- [DATA PROVIDED]
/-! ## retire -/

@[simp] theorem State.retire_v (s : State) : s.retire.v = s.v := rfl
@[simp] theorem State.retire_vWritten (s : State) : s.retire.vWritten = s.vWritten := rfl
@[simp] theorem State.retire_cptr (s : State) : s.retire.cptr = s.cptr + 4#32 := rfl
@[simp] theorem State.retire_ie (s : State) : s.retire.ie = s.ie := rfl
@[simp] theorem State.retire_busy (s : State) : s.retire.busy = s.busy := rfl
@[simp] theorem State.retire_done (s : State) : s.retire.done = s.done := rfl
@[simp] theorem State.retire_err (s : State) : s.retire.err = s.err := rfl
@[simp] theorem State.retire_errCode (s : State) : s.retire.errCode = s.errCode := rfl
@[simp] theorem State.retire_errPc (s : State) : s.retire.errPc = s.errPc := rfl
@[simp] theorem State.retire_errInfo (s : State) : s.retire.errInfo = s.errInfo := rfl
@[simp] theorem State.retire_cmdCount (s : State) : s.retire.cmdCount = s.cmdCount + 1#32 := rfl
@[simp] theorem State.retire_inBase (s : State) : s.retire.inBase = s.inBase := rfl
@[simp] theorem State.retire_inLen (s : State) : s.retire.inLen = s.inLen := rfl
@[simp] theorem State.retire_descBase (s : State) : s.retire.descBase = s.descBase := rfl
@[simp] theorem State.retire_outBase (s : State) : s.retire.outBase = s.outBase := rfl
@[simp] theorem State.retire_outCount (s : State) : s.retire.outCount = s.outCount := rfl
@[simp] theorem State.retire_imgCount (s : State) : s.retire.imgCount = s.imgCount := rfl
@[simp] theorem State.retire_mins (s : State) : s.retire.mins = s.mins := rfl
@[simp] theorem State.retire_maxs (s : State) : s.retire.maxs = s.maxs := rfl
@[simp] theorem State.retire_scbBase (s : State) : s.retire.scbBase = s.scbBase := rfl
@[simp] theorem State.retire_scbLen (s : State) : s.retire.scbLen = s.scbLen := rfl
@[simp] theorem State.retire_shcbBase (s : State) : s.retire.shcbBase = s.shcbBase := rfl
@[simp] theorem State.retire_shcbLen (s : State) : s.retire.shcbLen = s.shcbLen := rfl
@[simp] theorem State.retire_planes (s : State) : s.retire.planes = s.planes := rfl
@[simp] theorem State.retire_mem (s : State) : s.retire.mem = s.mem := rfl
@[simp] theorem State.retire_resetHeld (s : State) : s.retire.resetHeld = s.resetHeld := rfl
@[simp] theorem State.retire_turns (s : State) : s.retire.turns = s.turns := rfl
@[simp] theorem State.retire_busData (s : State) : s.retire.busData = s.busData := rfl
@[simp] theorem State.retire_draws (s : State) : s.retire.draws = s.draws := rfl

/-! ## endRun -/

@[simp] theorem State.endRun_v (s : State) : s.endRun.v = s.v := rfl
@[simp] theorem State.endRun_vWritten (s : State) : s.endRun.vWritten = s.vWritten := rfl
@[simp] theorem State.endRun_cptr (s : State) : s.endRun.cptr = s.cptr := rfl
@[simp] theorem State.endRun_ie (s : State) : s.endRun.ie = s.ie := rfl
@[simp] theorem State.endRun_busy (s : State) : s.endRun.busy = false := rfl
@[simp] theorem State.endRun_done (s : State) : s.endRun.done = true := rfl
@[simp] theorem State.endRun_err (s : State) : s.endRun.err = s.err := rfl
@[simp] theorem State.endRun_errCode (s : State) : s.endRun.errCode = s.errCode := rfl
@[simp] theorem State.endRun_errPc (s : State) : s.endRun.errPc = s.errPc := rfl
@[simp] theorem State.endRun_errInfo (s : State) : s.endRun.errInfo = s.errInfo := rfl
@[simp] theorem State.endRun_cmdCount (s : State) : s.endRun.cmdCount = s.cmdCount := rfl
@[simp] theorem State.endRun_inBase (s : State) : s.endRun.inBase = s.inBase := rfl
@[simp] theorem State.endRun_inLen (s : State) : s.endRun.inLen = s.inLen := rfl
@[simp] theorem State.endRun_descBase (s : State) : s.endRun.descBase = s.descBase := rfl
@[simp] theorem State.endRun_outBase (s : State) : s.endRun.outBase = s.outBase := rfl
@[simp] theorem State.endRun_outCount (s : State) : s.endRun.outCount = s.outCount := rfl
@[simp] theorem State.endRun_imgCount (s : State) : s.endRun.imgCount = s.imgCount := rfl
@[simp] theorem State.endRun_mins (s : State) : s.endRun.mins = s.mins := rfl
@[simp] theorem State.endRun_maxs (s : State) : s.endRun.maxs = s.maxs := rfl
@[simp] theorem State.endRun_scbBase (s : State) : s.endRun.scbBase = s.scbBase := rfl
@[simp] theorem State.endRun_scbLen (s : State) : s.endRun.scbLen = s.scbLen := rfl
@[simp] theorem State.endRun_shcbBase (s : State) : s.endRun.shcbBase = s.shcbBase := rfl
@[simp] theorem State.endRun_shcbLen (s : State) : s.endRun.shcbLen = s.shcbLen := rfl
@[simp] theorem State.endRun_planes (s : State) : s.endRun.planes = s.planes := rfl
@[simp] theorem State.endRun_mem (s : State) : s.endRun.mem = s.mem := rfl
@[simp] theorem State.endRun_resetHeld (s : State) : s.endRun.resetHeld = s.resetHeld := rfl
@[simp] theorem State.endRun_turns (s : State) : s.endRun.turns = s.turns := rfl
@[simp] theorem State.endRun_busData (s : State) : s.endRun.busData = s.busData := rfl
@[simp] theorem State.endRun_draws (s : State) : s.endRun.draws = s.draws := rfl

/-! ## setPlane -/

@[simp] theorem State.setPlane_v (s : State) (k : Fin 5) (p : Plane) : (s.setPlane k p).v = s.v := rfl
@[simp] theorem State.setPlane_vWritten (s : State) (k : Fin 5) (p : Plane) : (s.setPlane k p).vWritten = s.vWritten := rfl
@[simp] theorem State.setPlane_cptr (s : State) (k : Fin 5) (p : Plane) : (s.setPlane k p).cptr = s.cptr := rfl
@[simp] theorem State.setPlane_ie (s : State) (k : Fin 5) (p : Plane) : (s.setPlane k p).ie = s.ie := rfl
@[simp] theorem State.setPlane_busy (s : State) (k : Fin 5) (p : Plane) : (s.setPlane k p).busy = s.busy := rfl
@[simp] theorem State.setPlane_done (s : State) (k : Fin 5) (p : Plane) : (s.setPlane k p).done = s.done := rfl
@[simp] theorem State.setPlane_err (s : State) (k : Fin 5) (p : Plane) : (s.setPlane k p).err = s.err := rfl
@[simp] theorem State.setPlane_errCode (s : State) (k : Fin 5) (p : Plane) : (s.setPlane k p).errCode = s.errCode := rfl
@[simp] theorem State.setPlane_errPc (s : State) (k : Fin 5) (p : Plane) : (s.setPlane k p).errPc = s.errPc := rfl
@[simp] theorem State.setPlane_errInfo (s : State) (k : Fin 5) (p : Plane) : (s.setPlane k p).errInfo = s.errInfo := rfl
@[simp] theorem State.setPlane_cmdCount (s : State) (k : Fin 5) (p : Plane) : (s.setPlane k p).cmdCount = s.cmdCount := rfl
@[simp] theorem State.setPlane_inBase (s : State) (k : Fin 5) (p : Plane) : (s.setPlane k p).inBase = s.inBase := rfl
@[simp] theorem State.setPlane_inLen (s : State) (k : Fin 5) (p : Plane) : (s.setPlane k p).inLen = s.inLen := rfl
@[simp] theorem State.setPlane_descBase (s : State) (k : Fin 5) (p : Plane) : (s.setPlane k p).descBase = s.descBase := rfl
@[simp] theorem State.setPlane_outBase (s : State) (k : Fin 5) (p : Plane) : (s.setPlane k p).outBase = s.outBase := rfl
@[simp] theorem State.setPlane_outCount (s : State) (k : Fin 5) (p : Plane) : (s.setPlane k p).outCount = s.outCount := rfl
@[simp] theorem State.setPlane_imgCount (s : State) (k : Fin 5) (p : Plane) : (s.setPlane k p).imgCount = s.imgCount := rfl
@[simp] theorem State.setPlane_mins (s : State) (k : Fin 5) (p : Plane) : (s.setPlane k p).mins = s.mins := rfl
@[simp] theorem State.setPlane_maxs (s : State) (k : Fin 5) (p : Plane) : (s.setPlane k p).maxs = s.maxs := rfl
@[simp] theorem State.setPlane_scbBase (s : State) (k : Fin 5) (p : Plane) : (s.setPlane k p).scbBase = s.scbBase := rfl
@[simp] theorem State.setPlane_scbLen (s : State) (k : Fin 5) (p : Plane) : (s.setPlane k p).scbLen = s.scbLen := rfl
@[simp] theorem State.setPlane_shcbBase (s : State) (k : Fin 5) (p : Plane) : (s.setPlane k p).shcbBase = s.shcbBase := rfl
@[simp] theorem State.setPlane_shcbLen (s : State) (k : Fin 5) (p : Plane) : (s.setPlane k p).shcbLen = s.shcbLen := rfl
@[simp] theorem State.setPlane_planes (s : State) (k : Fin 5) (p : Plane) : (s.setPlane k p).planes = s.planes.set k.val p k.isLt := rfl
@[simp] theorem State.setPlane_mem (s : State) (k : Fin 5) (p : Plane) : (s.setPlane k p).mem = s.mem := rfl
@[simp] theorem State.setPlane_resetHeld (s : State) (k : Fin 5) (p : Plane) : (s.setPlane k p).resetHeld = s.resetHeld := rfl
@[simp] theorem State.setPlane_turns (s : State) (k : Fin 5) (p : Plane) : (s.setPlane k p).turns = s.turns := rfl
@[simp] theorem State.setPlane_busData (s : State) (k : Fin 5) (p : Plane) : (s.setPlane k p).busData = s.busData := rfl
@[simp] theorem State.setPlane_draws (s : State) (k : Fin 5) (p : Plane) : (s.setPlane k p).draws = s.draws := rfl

* * *

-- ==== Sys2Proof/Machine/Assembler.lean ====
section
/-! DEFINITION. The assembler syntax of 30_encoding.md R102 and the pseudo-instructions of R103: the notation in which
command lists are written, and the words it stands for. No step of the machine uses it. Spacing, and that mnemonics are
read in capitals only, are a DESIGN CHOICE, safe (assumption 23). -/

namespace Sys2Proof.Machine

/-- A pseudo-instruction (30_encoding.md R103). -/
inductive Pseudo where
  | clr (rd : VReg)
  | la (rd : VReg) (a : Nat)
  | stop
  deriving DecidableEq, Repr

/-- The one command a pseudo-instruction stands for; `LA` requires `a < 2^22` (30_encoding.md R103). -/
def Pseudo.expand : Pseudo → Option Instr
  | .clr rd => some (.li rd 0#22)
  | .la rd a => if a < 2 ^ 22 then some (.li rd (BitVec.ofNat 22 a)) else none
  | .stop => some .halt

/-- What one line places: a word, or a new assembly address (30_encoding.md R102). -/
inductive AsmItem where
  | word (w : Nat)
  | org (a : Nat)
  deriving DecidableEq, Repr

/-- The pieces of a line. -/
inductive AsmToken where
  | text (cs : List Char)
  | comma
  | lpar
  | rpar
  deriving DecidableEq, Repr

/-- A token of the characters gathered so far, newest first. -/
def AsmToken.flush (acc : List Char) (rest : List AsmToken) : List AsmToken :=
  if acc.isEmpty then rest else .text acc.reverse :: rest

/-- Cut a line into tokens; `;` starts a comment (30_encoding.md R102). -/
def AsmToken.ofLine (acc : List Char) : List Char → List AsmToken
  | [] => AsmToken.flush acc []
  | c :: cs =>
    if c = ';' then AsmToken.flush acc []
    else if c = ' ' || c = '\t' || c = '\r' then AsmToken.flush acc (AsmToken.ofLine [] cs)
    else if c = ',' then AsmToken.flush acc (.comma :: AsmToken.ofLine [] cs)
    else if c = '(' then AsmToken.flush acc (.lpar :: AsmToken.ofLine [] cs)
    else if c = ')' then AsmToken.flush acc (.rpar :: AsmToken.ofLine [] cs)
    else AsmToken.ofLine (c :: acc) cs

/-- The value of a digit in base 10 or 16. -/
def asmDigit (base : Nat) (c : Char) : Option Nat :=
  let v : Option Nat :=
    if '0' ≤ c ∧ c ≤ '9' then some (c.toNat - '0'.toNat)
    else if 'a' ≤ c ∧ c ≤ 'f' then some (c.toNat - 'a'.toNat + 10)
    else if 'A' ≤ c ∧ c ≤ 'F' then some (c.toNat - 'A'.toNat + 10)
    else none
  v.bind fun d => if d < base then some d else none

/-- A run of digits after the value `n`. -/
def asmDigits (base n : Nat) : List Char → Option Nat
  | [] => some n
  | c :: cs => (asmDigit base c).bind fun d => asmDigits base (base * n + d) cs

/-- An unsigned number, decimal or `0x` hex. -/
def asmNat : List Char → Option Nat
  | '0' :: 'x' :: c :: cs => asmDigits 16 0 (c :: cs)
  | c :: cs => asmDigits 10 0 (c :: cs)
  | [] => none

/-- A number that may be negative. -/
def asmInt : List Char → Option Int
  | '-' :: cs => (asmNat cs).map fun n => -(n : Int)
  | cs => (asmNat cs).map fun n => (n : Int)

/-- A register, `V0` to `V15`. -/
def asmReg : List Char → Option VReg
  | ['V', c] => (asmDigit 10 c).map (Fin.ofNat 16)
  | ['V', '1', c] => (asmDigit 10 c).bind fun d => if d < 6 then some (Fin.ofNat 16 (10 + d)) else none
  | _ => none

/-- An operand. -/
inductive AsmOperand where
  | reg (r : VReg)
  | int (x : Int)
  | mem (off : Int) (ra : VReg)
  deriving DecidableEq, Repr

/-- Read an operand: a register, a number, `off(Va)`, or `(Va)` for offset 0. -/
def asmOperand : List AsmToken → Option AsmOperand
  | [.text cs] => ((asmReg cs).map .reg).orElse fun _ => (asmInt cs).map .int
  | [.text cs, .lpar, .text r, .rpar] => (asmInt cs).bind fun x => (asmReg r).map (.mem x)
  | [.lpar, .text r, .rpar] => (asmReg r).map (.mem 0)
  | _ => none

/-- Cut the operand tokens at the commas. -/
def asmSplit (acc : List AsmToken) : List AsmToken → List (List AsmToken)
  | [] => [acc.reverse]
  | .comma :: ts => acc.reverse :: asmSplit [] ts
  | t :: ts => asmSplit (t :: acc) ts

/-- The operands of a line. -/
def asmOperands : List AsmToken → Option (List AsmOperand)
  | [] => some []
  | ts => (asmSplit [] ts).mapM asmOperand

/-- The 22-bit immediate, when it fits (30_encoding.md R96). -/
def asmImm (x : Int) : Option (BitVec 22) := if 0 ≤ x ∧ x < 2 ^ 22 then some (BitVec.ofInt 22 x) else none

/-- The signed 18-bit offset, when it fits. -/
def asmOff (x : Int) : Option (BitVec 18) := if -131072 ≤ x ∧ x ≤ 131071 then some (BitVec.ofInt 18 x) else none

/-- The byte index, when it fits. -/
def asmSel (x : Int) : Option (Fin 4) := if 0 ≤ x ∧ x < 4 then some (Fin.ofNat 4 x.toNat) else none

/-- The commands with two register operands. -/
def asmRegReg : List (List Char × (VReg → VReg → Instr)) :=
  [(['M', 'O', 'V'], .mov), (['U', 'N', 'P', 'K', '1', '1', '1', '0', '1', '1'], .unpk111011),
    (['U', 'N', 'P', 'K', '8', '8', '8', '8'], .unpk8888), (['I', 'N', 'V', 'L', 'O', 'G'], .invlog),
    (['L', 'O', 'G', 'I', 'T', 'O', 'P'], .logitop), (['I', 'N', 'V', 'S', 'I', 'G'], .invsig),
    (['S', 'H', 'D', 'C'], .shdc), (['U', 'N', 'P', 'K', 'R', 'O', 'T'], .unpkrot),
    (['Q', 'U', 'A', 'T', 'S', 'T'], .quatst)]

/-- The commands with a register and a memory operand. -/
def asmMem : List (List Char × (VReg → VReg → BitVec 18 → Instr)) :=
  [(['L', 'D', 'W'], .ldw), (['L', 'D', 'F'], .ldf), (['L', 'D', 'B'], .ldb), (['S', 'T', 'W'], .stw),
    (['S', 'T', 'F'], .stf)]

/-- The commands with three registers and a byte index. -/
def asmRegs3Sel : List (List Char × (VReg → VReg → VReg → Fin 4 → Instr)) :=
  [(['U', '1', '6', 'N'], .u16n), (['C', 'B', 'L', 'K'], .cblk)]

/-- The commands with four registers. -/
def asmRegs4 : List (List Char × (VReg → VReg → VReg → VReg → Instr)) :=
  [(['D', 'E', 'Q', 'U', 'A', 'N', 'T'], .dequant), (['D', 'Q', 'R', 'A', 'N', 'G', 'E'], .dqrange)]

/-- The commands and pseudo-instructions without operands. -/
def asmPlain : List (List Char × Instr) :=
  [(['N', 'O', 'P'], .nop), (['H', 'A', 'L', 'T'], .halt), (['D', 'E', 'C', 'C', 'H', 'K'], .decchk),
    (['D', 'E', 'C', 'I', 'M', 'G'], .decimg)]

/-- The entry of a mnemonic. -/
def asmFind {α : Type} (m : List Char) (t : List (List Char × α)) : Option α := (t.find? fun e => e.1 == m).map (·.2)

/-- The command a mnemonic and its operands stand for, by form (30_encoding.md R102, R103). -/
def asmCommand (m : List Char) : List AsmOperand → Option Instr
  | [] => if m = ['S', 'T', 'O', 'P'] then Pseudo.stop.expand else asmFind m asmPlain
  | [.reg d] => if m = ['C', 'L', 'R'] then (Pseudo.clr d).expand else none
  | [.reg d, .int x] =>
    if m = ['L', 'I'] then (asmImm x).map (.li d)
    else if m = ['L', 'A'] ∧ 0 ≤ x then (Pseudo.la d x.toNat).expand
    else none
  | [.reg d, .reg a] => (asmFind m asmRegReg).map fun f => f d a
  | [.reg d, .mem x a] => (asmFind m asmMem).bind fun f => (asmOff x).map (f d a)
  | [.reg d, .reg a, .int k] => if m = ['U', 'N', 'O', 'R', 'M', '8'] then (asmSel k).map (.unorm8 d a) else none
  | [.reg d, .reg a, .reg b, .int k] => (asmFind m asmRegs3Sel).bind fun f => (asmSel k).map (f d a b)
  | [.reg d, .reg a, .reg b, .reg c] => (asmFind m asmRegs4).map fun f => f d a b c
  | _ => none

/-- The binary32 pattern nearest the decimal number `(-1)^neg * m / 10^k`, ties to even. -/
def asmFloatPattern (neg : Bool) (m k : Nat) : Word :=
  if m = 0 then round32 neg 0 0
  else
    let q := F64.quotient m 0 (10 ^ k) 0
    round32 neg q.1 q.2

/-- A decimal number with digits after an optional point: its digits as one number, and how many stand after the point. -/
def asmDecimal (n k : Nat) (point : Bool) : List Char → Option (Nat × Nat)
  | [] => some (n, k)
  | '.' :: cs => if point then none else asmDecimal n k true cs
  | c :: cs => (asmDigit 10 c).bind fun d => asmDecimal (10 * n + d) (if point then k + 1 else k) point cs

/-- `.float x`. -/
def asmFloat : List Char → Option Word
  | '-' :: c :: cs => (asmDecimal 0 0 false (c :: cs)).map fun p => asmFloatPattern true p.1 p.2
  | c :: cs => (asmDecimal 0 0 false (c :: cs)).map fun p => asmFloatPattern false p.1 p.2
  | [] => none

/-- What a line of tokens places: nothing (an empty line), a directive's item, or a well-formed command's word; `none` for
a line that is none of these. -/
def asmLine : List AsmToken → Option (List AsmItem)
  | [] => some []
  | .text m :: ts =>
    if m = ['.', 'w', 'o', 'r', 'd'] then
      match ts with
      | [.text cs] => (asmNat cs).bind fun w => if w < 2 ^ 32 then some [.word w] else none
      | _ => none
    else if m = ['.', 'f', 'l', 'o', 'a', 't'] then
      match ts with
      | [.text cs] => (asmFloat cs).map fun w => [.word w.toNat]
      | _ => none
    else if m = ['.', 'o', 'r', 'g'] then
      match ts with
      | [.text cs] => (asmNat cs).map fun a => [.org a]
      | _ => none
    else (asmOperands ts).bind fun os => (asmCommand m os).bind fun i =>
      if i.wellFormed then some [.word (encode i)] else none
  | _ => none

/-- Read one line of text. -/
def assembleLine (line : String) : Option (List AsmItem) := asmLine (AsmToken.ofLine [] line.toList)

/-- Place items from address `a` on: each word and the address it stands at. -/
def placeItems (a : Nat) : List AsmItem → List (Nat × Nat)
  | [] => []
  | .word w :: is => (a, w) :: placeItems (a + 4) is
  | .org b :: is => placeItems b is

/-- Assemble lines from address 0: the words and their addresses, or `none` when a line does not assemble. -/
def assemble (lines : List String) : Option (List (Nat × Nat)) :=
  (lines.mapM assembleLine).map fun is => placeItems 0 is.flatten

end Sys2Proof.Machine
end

---

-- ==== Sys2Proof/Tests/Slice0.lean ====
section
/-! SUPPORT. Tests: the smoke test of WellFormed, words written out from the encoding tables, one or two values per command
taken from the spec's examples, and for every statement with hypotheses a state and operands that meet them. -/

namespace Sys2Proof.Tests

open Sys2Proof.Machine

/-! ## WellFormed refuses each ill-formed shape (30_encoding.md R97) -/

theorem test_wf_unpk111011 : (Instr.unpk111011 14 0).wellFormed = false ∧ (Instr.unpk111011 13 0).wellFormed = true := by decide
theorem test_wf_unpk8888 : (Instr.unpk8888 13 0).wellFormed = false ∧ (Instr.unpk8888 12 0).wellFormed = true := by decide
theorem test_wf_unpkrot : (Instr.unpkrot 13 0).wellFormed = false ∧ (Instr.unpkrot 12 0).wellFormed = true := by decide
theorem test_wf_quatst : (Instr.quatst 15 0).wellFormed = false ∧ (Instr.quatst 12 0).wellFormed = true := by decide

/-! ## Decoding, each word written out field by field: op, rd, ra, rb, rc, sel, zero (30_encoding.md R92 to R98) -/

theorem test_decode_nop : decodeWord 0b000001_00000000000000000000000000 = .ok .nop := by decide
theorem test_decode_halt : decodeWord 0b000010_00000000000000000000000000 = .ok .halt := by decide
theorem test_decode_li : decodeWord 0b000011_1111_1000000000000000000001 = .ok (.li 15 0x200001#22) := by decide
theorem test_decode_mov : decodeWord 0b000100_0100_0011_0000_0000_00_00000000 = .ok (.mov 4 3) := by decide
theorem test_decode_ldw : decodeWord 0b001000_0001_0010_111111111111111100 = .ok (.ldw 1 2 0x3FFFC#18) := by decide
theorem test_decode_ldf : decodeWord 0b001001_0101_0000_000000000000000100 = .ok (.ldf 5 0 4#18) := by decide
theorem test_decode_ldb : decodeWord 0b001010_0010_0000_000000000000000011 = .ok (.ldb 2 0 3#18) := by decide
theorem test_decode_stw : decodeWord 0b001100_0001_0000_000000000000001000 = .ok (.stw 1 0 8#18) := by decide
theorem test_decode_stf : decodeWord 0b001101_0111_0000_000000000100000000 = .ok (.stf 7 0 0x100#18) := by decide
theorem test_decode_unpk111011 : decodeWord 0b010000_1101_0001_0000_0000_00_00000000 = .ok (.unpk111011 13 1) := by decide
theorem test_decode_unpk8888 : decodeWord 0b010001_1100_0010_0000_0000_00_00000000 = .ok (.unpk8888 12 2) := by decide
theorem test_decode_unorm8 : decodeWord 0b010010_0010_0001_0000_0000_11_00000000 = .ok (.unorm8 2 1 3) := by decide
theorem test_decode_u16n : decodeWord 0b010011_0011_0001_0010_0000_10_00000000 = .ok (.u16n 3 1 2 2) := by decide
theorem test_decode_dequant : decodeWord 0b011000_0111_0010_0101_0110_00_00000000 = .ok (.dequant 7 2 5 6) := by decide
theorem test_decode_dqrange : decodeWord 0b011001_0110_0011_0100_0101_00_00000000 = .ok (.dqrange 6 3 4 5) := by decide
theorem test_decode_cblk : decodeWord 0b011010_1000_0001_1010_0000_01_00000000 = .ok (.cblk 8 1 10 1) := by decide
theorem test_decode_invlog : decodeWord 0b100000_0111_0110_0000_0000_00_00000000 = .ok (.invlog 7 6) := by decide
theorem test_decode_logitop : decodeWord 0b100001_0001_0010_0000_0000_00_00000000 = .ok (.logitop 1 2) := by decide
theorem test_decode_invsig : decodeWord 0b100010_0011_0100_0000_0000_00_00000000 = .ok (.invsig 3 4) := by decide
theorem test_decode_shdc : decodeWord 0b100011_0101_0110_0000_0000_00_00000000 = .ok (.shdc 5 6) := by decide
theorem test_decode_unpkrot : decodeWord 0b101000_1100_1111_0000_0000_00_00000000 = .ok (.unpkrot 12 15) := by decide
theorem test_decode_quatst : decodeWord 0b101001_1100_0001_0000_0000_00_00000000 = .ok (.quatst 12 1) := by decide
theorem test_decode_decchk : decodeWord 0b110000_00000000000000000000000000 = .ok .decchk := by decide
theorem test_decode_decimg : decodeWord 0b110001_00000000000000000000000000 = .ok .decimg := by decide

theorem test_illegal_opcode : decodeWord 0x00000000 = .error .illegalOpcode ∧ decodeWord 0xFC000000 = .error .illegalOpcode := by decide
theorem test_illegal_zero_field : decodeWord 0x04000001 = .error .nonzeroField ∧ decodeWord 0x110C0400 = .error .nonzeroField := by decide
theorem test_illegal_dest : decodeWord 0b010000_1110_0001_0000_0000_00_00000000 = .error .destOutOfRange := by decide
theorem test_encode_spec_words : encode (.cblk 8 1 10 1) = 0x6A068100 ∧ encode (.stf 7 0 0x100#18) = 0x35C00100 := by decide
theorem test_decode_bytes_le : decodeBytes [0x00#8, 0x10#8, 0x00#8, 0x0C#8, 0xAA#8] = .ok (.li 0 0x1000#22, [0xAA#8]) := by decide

- [EXERCISE BRIEF]
Could you return exactly the stretch of the data above that starts at the line with "s.endRun.v = s.v := rfl" and ends at the line with "s.endRun.outBase = s.outBase := rfl", both lines included?

- [EXERCISE RESULT]
@[simp] theorem State.endRun_v (s : State) : s.endRun.v = s.v := rfl
@[simp] theorem State.endRun_vWritten (s : State) : s.endRun.vWritten = s.vWritten := rfl
@[simp] theorem State.endRun_cptr (s : State) : s.endRun.cptr = s.cptr := rfl
@[simp] theorem State.endRun_ie (s : State) : s.endRun.ie = s.ie := rfl
@[simp] theorem State.endRun_busy (s : State) : s.endRun.busy = false := rfl
@[simp] theorem State.endRun_done (s : State) : s.endRun.done = true := rfl
@[simp] theorem State.endRun_err (s : State) : s.endRun.err = s.err := rfl
@[simp] theorem State.endRun_errCode (s : State) : s.endRun.errCode = s.errCode := rfl
@[simp] theorem State.endRun_errPc (s : State) : s.endRun.errPc = s.errPc := rfl
@[simp] theorem State.endRun_errInfo (s : State) : s.endRun.errInfo = s.errInfo := rfl
@[simp] theorem State.endRun_cmdCount (s : State) : s.endRun.cmdCount = s.cmdCount := rfl
@[simp] theorem State.endRun_inBase (s : State) : s.endRun.inBase = s.inBase := rfl
@[simp] theorem State.endRun_inLen (s : State) : s.endRun.inLen = s.inLen := rfl
@[simp] theorem State.endRun_descBase (s : State) : s.endRun.descBase = s.descBase := rfl
@[simp] theorem State.endRun_outBase (s : State) : s.endRun.outBase = s.outBase := rfl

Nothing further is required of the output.